XML 54 R11.htm IDEA: XBRL DOCUMENT v3.25.4
Dispositions
12 Months Ended
Dec. 31, 2025
Divestitures [Abstract]  
Dispositions
Note 3:
Dispositions
Sale of Joint Venture Equity Interest in Samsung Bioepis
In April 2022 we completed the sale of our 49.9% equity interest in Samsung Bioepis to Samsung BioLogics in exchange for total consideration of approximately $2.3 billion. Under the terms of this transaction, we received approximately $1.0 billion in cash at closing, with approximately $1.3 billion in cash to be deferred over two payments. The first deferred payment of $812.5 million was received in April 2023 and the second deferred payment of $437.5 million was received in April 2024.
For the year ended December 31, 2024, we recognized a gain of approximately $7.5 million to reflect the change in fair value associated with the passage of time related to the second deferred payment due to us, which was received in April 2024. For the year ended December 31, 2023, we recognized gains of approximately $13.7 million and $24.6 million to reflect the changes in fair value associated with changes in interest rates and the passage of time related to the first and second deferred payments due to us, respectively, which were received in April 2023 and April 2024, respectively.
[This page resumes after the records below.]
-- ==== Sys2Proof/Machine/Registers.lean ====
section
/-! DEFINITION. The register map: every register of spec/ chapters 02 to 23 at its BAR0 address
(R3, R419), with its type (R5, Table 00-2), its reset value and its implemented bits (R4).
Names are the manual's. A name that takes arguments is an array of registers; its arguments are
the instance numbers in the order the manual's description line gives them. -/

namespace Sys2Proof.Machine

/-- Register types of Table 00-2 (R5). A W1C field is a mask of `RegRow`. -/
inductive RegTy where
  | SH | LV | HL | RO | WO | RW
  deriving DecidableEq, Repr

/-- One description line of the manual: `base` is the BAR0 address of the first register,
`dims` the (count, stride) pairs of the array, outermost first; `structural` marks the registers
only a pattern's fixed sections write (R26); `mask` the bits that are not reserved (R4); `ro`, `w1c` and `wo`
the fields whose type differs from the register's. -/
structure RegRow where
  name : String
  base : Nat
  dims : List (Nat × Nat)
  ty : RegTy
  structural : Bool
  reset : Nat
  mask : Nat
  ro : Nat
  w1c : Nat
  wo : Nat
  deriving DecidableEq, Repr

/-- Whether a displacement names an element of an array of registers. -/
def coversFrom : List (Nat × Nat) → Nat → Bool
  | [], r => r == 0
  | (c, st) :: t, r => decide (r / st < c) && coversFrom t (r % st)

/-- Whether a register row holds the register at BAR0 address `a`. -/
def rowCovers (row : RegRow) (a : Nat) : Bool :=
  decide (row.base ≤ a) && coversFrom row.dims (a - row.base)

namespace Reg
These changes were recorded in other (income) expense, net within our consolidated statements of income.
Sale of Priority Review Voucher
In April 2024 we completed the sale of our rare pediatric disease PRV, generated by the development associated with SPINRAZA, to a third party. In consideration for the PRV we received a cash payment of $103.0 million upon the closing of the PRV purchase, of which approximately $14.4 million was paid to Ionis. Our net portion of approximately $88.6 million was recognized in gain on sale of priority review voucher, net within our consolidated statements of income for the year ended December 31, 2024.
Sale of TOFIDENCE
In March 2025 we completed the sale of our regulatory and commercial rights in the U.S. for TOFIDENCE, a tocilizumab biosimilar referencing ACTEMRA, to Organon. Under the terms of this transaction, we received a payment
of approximately $51.0 million in July 2025 and recognized a de minimis loss within our consolidated statements of income for the year ended December 31, 2025.
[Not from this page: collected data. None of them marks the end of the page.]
-- ==== Sys2Proof/Machine/DramOps.lean ====
section
/-! DEFINITION. Access to device DRAM (R306, R317, R318): the map from an address to its controller, the capacity
and domain checks, and reads and writes under them. -/

namespace Sys2Proof.Machine

/-- Controller of a device address (R306). -/
def Dev.dmcOf (d : Dev) (a : Nat) : Nat :=
  ((a >>> 9) ^^^ (a >>> 12) ^^^ (a >>> 15)) % 8 % 2 ^ d.fld Reg.DMC_ILV 1 0

/-- Local address in its controller (R306). -/
def Dev.dmcLocal (d : Dev) (a : Nat) : Nat := (a >>> (9 + d.fld Reg.DMC_ILV 1 0)) <<< 9 ||| a % 512

/-- Bank of a local address (R306). -/
def dramBank (loc : Nat) : Nat := nfld loc 15 12 ^^^ nfld loc 19 16

/-- Row of a local address (R306). -/
def dramRow (loc : Nat) : Nat := nfld loc 32 16

/-- Populated capacity in bytes (Table 18-1). -/
def Dev.capacity (d : Dev) : Nat :=
  if d.bit (Reg.DMC_CFG 0) 31 then 2 ^ d.fld Reg.DMC_ILV 1 0 * 2 ^ d.fld (Reg.DMC_CFG 0) 3 2 * 2 ^ 30 else 0

/-- A controller has trained (R307). -/
def Dev.trained (d : Dev) (k : Nat) : Bool := d.fld (Reg.DMC_STAT k) 1 0 == 2

/-- The first controller has trained (R422). -/
def Dev.dramUp (d : Dev) : Bool := d.trained 0

/-- Whether `[a, a+n)` lies in carve-out `i`, valid and of domain `dom`. -/
def Dev.inCarve (d : Dev) (i dom a n : Nat) : Bool :=
  let ca := d.reg (Reg.DMC_CO_A i)
  let base := wfld ca 14 0 * 2 ^ 21
  wbit ca 31 && wfld ca 27 24 == dom && decide (base ≤ a ∧ a + n ≤ base + d.fld (Reg.DMC_CO_B i) 15 0 * 2 ^ 21)

/-- Whether `[a, a+n)` lies in one carve-out of a domain (R318). -/
def Dev.inCarves (d : Dev) (dom a n : Nat) : Bool := (List.range 32).any (fun i => d.inCarve i dom a n)

/-- Whether `[a, a+n)` lies in one general carve-out of a domain (R317). -/
def Dev.inGeneral (d : Dev) (dom a n : Nat) : Bool :=
  (List.range 32).any (fun i => d.inCarve i dom a n && !d.bit (Reg.DMC_CO_A i) 19)

/-- Permission of a request (R318): 0 permitted, 1 outside its domain, 2 out of range, 3 not trained, or its domain
is being bound off (R375). -/
def Dev.dramDeny (d : Dev) (dom a n : Nat) : Nat :=
  if d.dramUp = false then 3
  else if d.capacity < a + n then 2
  else if dom ≠ 0 ∧ d.sec.binding = some dom then 1
  else if dom = 0 ∨ d.inCarves dom a n = true then 0 else 1

/-- DMC_DOMAIN or DMC_RANGE, at most once per row per port (R318). -/
def Dev.dramReport (d : Dev) (kind port dom a : Nat) : Dev :=
  let m := 16 * kind + port
  if kind ≠ 1 ∧ kind ≠ 2 ∨ m ∈ d.dmc.denyMark then d
  else
    let d := { d with dmc := { d.dmc with denyMark := addMark d.dmc.denyMark m } }
    d.raise (if kind = 1 then Ev.DMC_DOMAIN else Ev.DMC_RANGE) (d.dmcOf a) dom (leBytes 5 a ++ [b8 port])

/-- Lines read or written are counted in their controllers; `lo` gives a counter by controller. -/
def Dev.countLines (d : Dev) (lo : Nat → Nat) (a n : Nat) : Dev :=
  d.forEach (List.range ((a + n + 63) / 64 - a / 64)) (fun d i => d.count64 (lo (d.dmcOf (64 * (a / 64 + i)))))

/-- Bytes as a port meets them: a poisoned line reads as zeros (R316). -/
def Dev.unpoison (d : Dev) (port a : Nat) (b : List Byte) : List Byte :=
  if d.dmc.poison = [] then b
  else (List.range b.length).map (fun i => if (port, (a + i) / 64) ∈ d.dmc.poison then 0 else b.getD i 0)

/-- A read of `n` bytes by a port for a domain (R318): zeros where it is not permitted (assumption 98). -/
def Dev.dramGet (d : Dev) (port dom a n : Nat) : List Byte × Dev :=
  let k := d.dramDeny dom a n
  if k = 0 then
    let d' := d.countLines (fun k => Reg.DMC_RD_LO k) a n
    (d.unpoison port a (d.dramRead a n),
      { d' with dmc := { d'.dmc with poison := d'.dmc.poison.filter (fun e => !(e.1 == port && decide (a / 64 ≤ e.2 ∧ e.2 * 64 < a + n))) } })
  else (List.replicate n 0, d.dramReport k port dom a)

/-- A write by a port for a domain (R318): dropped where it is not permitted (assumption 98). -/
def Dev.dramPut (d : Dev) (port dom a : Nat) (bytes : List Byte) : Dev :=
  let k := d.dramDeny dom a bytes.length
  if k = 0 then (d.dramWrite a bytes).countLines (fun k => Reg.DMC_WR_LO k) a bytes.length
  else d.dramReport k port dom a

end Sys2Proof.Machine
end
Sale of BYOOVIZ and OPUVIZ Rights
In October 2025 we completed the sale of our remaining commercial rights to two ophthalmology assets in Europe: BYOOVIZ, a ranibizumab biosimilar referencing LUCENTIS, and OPUVIZ, an aflibercept biosimilar referencing EYLEA. Samsung Bioepis will have full responsibility for commercialization of BYOOVIZ upon the transfer of commercial rights from Biogen back to Samsung Bioepis, which became effective as of January 2026. Under the terms of this transaction, we received a payment of $28.0 million in November 2025 and recognized a minimal gain on disposal within our consolidated statements of income for the year ended December 31, 2025.
For additional information on our license arrangements with Samsung Bioepis, please read Note 19, Collaborative and Other Relationships, to these consolidated financial statements.